<<<<

-- ==== Sys2Proof/Machine/Fjoic.lean ====
section
/-! DEFINITION. Fjoic: frames, requests to and from other packages, multicast in the switches, and lost links (R394..R403, R407). -/

namespace Sys2Proof.Machine

/-! ### Fields of R394 and R396. A flit is 256 bits: the 4-byte header and 28 bytes of payload. -/

def flitChan (f : Nat) : Nat := nf f 12 3
def flitFirst (f : Nat) : Bool := nb f 15
def flitLast (f : Nat) : Bool := nb f 16
def flitPay (f : Nat) : Nat := nf f 32 224

def fhType (h : Nat) : Nat := nf h 0 8
def fhStatus (h : Nat) : Nat := nf h 8 8
def fhLen (h : Nat) : Nat := nf h 16 16
def fhSpod (h : Nat) : Nat := nf h 56 8
def fhSpkg (h : Nat) : Nat := nf h 64 12
def fhTile (h : Nat) : Nat := nf h 80 24
def fhBudget (h : Nat) : Nat := nf h 104 8
def fhTag (h : Nat) : Nat := nf h 112 16
def fhOff (h : Nat) : Nat := nf h 128 36
def fhAux (h : Nat) : Nat := nf h 176 48

/-- The outgoing request a tag names. -/
def State.fjTagged (s : State) (tag : Nat) : Option Nat := (s.fj.find? fun q => !q.2.incoming && fhTag q.2.header == tag).map Prod.fst

/-! ### Frames (R401, R402) -/

/-- The message a complete packet makes: its header and data flits' payloads, of one earmark on one link. -/
def State.packetIn (s : State) (link em : Nat) (p : List Nat) : State :=
  match p with
  | [] => s
  | h :: ds =>
    let data := (ds.foldl (fun (a : Nat × Nat) d => (a.1 + d * 2 ^ (224 * a.2), a.2 + 1)) (0, 0)).1 % 2 ^ (8 * fhLen h)
    let push := fun (i : Instr) (e : Ev) => { s with inputs := s.inputs ++ [(s.now, i, e)] }
    let ans := fun (i : Instr) (st : Nat) (v : List Nat) => match s.fjTagged (fhTag h) with
      | some k => push i { num := k, a := 1, b := st, c := fhAux h % 32, data := v }
      | none => s
    match fhType h with
    | 8 => ans .storeAnswer (fhStatus h) []
    | 9 => ans .readAnswer (fhStatus h) [data]
    | 10 => ans .atomicAnswer (fhStatus h) [data]
    | 11 => ans .sendmAnswer (let st := fhStatus h; if st = 0 then 0 else if st = 5 then 1 else st + 2) []
    | 12 => match s.fjTagged (fhTag h) with
      | some k => push .holdNotice { num := k, a := 0, b := nf (fhAux h) 32 1, c := nf (fhAux h) 0 32, data := [] }
      | none => s
    | 13 => match s.fjTagged (fhTag h) with
      | some k => push .multicastAnswer { num := k, a := 255, b := 0, c := 0, data := [data] }
      | none => s
    | _ => push .fjoicAdmit { num := h, a := em, b := link, c := 0, data := [data] }

/-- One flit of an accepted frame joins its packet. -/
def State.flitIn (s : State) (link em f : Nat) : State :=
  let key := (link * 4096 + em) * 8 + flitChan f
  if 2 ≤ flitChan f then s else
  let old := if flitFirst f then [] else tget [] s.mgmt.rx key
  let p := old ++ [flitPay f]
  if flitLast f then ({ s with mgmt := { s.mgmt with rx := terase s.mgmt.rx key } }).packetIn link em p
  else { s with mgmt := { s.mgmt with rx := tset s.mgmt.rx key p } }

/-- The bytes a tag covers (R402). -/
def frameBytes (link dir num : Nat) (fs : List Nat) : List Byte :=
  toBytes 8 link ++ toBytes 1 dir ++ toBytes 8 num ++ toBytes 1 fs.length ++ (fs.map (toBytes 32)).flatten

/-- An earmark's entry changed. -/
def State.updEarmark (s : State) (em : Nat) (f : Earmark → Earmark) : State :=
  { s with mgmt := { s.mgmt with earmarks := tset s.mgmt.earmarks em (f (tget Earmark.fresh s.mgmt.earmarks em)) } }

/-- A frame whose tag does not verify; the third in a row blocks the earmark on the link. -/
def State.frameFail (s : State) (em link : Nat) (e : Earmark) : State :=
  let n := tget 0 e.fails link + 1
  if 3 ≤ n then
    (s.updEarmark em fun e => { e with fails := tset e.fails link 0, blocked := e.blocked ||| BitVec.ofNat 16 (2 ^ link) }).linkRecord 0 link em false 0
  else s.updEarmark em fun e => { e with fails := tset e.fails link n }

/-- FRAME_RECEIVE (R401, R402): link ev.num, earmark ev.a, direction ev.b, tag ev.c, flits ev.data. -/
def execFrameReceive (s : State) : Res :=
  let link := s.ev.num % 16
  let em := s.ev.a % 4096
  let fs := s.ev.data
  .next (if s.mgmt.fjDown.getLsbD link || !s.isReady (13 + link) then s else
    match tget? s.mgmt.earmarks em with
    | none => ({ s with mgmt := { s.mgmt with fjDrops := s.mgmt.fjDrops + 1 } }).linkRecord 1 link em false 0
    | some e =>
      if !e.mask.getLsbD link then ({ s with mgmt := { s.mgmt with fjDrops := s.mgmt.fjDrops + 1 } }).linkRecord 1 link em false 0
      else if e.blocked.getLsbD link then s
      else
        let k := link * 2 + s.ev.b % 2
        let num := tget 0 e.frames k
        if decide (1 ≤ fs.length ∧ fs.length ≤ 16) && s.ev.c == (frameTag e.key (frameBytes link (s.ev.b % 2) num fs)).toNat then
          let s := s.updEarmark em fun e => { e with fails := tset e.fails link 0, frames := tset e.frames k (num + 1) }
          fs.foldl (fun s f => s.flitIn link em f) s
        else s.frameFail em link e)

/-! ### Admission (R398) -/

/-- A NAK for a request that is not admitted. -/
def State.fjRefuse (s : State) (h : Nat) : State :=
  let ty := match fhType h with
    | 0 => 8
    | 1 => 9
    | 2 => 10
    | 3 => 11
    | _ => 13
  let a := fjHeader ty (if ty = 13 then 0 else 1) (if ty = 13 then 8 else 0) (fhSpod h) (fhSpkg h) s.pod s.pkg 0 (fhTag h) 0 0
  { s with next := s.next + 1, fjOut := (s.next, fjPacket a (if ty = 13 then 2 ^ nf h 192 6 else 0)) :: s.fjOut }

/-- The memory request of an admitted packet of owner `own`, as number k. -/
def State.fjReqOf (s : State) (k own h data : Nat) : Req :=
  let aux := fhAux h
  let at_ := nw (5 * 2 ^ 56 + s.pkg * 2 ^ 36 + fhOff h)
  let base : Req :=
    { num := s.next, who := .fjoic k (fhSpod h + fhSpkg h * 2 ^ 8 + fhTile h * 2 ^ 20), acc := .store, addr := at_, size := fhLen h,
      data := data, d := 0, code := 0, sign := false, fn := 0,
      k1 := 0, rm := 0, nt := false, cls := 0, lid := 0, part := 16 + own, elem := 0, dst := 0, phys := none, lvl := 3, tbl := 0, gen := 0,
      lgrp := 0, pgrp := 0, grant := none, len := 0, peer := none, bad := false }
  match fhType h with
  | 1 => { base with acc := .read, data := 0 }
  | 2 => { base with acc := .atomic, size := nf aux 8 8, data := nf data 0 64, k1 := nw (nf data 64 64), fn := nf aux 0 8,
                     rm := BitVec.ofNat 2 (nf aux 16 2) }
  | _ => base

/-- The message of an admitted packet (R227, R228): the tile it names, and its entry. -/
def State.fjMsgOf (s : State) (k own h data : Nat) : Option SendReq :=
  let off := fhOff h
  let row := nf off 0 8
  let col := nf off 8 8
  if 128 ≤ row ∨ 160 ≤ col then none else
  (s.realDie (nf off 16 3)).map fun d =>
    let e := 1 + nf (fhTile h) 0 16 * 2 ^ 16 + (nf (fhTile h) 16 3 + b2n (fhSpod h != s.pod) * 2 ^ 6 + 2 ^ 7) * 2 ^ 32 +
      nf (fhAux h) 0 8 * 2 ^ 40 + fhSpkg h * 2 ^ 48 + data % 2 ^ 192 * 2 ^ 64
    { tile := 0, slot := 8, d := 0, entry := BitVec.ofNat 256 e, dest := tileKey d row col, owner := own, lid := 0, byOwner := true, pgrp := k,
      status := 0, peer := none }

/-- An admitted request is recorded under a new number and goes to its agent or tile. -/
def State.fjTake (s : State) (h : Nat) (m : Nat → Msg) : State :=
  let k := s.next
  ({ s with next := k + 1, fj := tset s.fj k { msg := m k, header := h, hold := false, incoming := true, limit := 0 } }).send 1 (m k)

/-- FJOIC_ADMIT (R397, R398, R409): header ev.num, owner ev.a, link ev.b, data ev.data. -/
def execFjoicAdmit (s : State) : Res :=
  let h := s.ev.num
  let own := s.ev.a
  let data := s.ev.data.headD 0
  let cross := fhSpod h != s.pod && fhType h != 0 && fhType h != 3
  .next (if 4 < fhType h then s
    else if fhBudget h = 0 ∨ cross ∨ !s.isReady (13 + s.ev.b % 16) then s.fjRefuse h
    else if fhType h = 3 then
      match s.fjMsgOf s.next own h data with
      | none => s.fjRefuse h
      | some m => s.fjTake h fun k => .sendm { m with pgrp := k }
    else s.fjTake h fun k => .req (s.fjReqOf k own h data))

/-! ### At the source (R398) -/

/-- HOLD_NOTICE (R398): the source stops timing request ev.num; a thread's load or atomic that is held in the other package's fault buffer
(ev.b odd) parks with cause PAGE and DETAIL ev.c (R356). -/
def execHoldNotice (s : State) : Res :=
  .next (match tget? s.fj s.ev.num with
    | some q =>
      if q.incoming then s else
      let s := { s with fj := tset s.fj s.ev.num { q with hold := true } }
      match q.msg with
      | .req r => if r.acc = .store ∨ s.ev.b % 2 = 0 then s
          else r.askers.foldl (fun s p => if s.waits p.1 p.2 r.lid then s.parkPage p.1 p.2 r (s.ev.c % 2 ^ 32) else s) s
      | _ => s
    | none => s)

/-- The final mask of a multicast reaches its job (R208, R400). -/
def State.castDone (s : State) (k mask : Nat) : State :=
  match tget? s.mcasts k with
  | none => s
  | some m =>
    let s := { s with mcasts := terase s.mcasts k, fj := terase s.fj k }
    s.updJob m.pen m.xid fun j =>
      let n := j.mcast.length
      let mk := mask % 2 ^ n
      let ok := ((List.range n).filter fun i => !nb mk i).length
      { j with open_ := j.open_ - 1, landed := j.landed + 256 * ok, mask := j.mask ||| mk, cause := if mk ≠ 0 ∧ j.cause = 0 then 1 else j.cause }

/-- A request of this package that is refused NAK by its source port. -/
def State.fjTimeout (s : State) (k : Nat) (q : FjReq) : State :=
  match q.msg with
  | .req r =>
    if (tget? s.mcasts k).isSome then s.castDone k (2 ^ 64 - 1)
    else ({ s with fj := terase s.fj k }).takeAns { req := r, status := Cause.nak.code, value := 0, flags := 0 }
  | .sendm m => ({ s with fj := terase s.fj k }).answerTo ((m.tile, m.slot) :: m.peer.toList) m.d 3 4
  | _ => { s with fj := terase s.fj k }

/-- The address of a request, for its LINK record. -/
def fjAddr (q : FjReq) : Word := match q.msg with | .req r => r.addr | _ => 0

/-- A request unanswered at 20 µs. -/
def State.fjLate (s : State) : Option (Nat × FjReq) := s.fj.find? fun q => !q.2.incoming && !q.2.hold && decide (q.2.limit ≤ s.now)

/-- The owner of a tile's requests. -/
def State.fjOwner (s : State) (q : FjReq) : Nat :=
  match q.msg with
  | .req r => (s.part r.part).owner
  | .sendm m => m.owner
  | _ => 0

/-- FJOIC_SOURCE_TIMEOUT (R398): the first late request is reported NAK, and LINK with event 4 names it. -/
def execFjoicSourceTimeout (s : State) : Res :=
  .next (match s.fjLate with
    | some (k, q) => (s.fjTimeout k q).linkRecord 4 0 (s.fjOwner q) false (fjAddr q)
    | none => s)

/-! ### Multicast (R399, R400) -/

/-- MULTICAST_REPLICATE (R399): the header of multicast ev.num reaches the switch, which copies it to branches with the member masks of
ev.data; each has 18 µs. -/
def execMulticastReplicate (s : State) : Res :=
  let k := s.ev.num
  .next (match tget? s.mcasts k with
    | none => s
    | some m =>
      if !m.branches.isEmpty ∨ m.told then s else
      let bs := (List.range s.ev.data.length).zip s.ev.data
      let s := { s with mcasts := tset s.mcasts k { m with branches := bs, told := true } }
      bs.foldl (fun s b => s.sendAt (s.now + 22500) (.branchTimer k b.1)) s)

/-- A branch is settled with a mask; the last one sends the answer upward. -/
def State.branchDone (s : State) (k b mask : Nat) : State :=
  match tget? s.mcasts k with
  | none => s
  | some m =>
    if !(m.branches.any fun x => x.1 == b) then s else
    let m := { m with branches := m.branches.filter fun x => x.1 != b, mask := m.mask ||| mask }
    let s := { s with mcasts := tset s.mcasts k m }
    if m.branches.isEmpty then s.castDone k m.mask else s

/-- MULTICAST_BRANCH_TIMEOUT (R400): every member of the silent branch has its bit set. -/
def execMulticastBranchTimeout (s : State) : Res :=
  .next (match s.arrived with
    | some (.branchTimer k b) =>
      let s := s.taken
      let bits := (((tget? s.mcasts k).bind fun m => m.branches.find? fun x => x.1 == b).map Prod.snd).getD 0
      s.branchDone k b bits
    | _ => s)

/-- MULTICAST_ANSWER (R400): branch ev.a of multicast ev.num answers with the mask in ev.data; an answer for the whole multicast when no
branches are known. -/
def execMulticastAnswer (s : State) : Res :=
  let mask := s.ev.data.headD 0
  .next (match tget? s.mcasts s.ev.num with
    | none => s
    | some m => if m.told then s.branchDone s.ev.num s.ev.a mask else s.castDone s.ev.num mask)

/-! ### Lost links (R403, R407) -/

/-- Every member on another package leaves a level-3 domain with abort code 0xFF. -/
def State.leaveRemote (s : State) (x : Nat) : State :=
  let r := s.root x
  let far := s.farMembers x
  let late := far.filter fun m => !r.rdrop.contains m && !r.arrived.any fun c => c.far == some m
  let s := s.updRoot x fun r => { r with arrived := r.arrived.map fun c => if c.far.isSome then { c with drop := true } else c }
  let s := late.foldl (fun s m => s.rootCount x { tile := none, far := some m, counter := none, op := none, val := 0, abort := 0xFF, drop := true }) s
  s.updRound x fun r => { r with lost := r.lost || decide ((r.terms.filter fun t => t.1 == 0).length < (far.filter fun m => !r.rgone.contains m).length),
                                 rgone := far }

/-- The level-3 domains of running launches. -/
def State.podDomains (s : State) : List Nat :=
  ((s.launches.filter fun l => l.2.st == .running && nb l.2.levels 3).map fun l => s.launchDom l.1 3 0 0).eraseDups

/-- FJOIC_PORT_DOWN (R403, R407): port group ev.num loses a lane (ev.a = 0) or goes down; with every group down the other packages have
left the level-3 domains. -/
def execFjoicPortDown (s : State) : Res :=
  let g := s.ev.num % 16
  .next (if s.ev.a = 0 then s.linkRecord 2 g 0 false 0
    else
      let s := ({ s with mgmt := { s.mgmt with fjDown := s.mgmt.fjDown ||| BitVec.ofNat 16 (2 ^ g) } }.unready (2 ^ (13 + g))).linkRecord 3 g 0 false 0
      if s.mgmt.fjDown = BitVec.allOnes 16 then s.podDomains.foldl State.leaveRemote s else s)

end Sys2Proof.Machine
end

>>>>

[WORK INSTRUCTION]
Look through the data above and return each line where the string "fhSpkg" occurs.

[YOUR RESPONSE]
def fhSpkg (h : Nat) : Nat := nf h 64 12
  let a := fjHeader ty (if ty = 13 then 0 else 1) (if ty = 13 then 8 else 0) (fhSpod h) (fhSpkg h) s.pod s.pkg 0 (fhTag h) 0 0
    { num := s.next, who := .fjoic k (fhSpod h + fhSpkg h * 2 ^ 8 + fhTile h * 2 ^ 20), acc := .store, addr := at_, size := fhLen h,
      nf (fhAux h) 0 8 * 2 ^ 40 + fhSpkg h * 2 ^ 48 + data % 2 ^ 192 * 2 ^ 64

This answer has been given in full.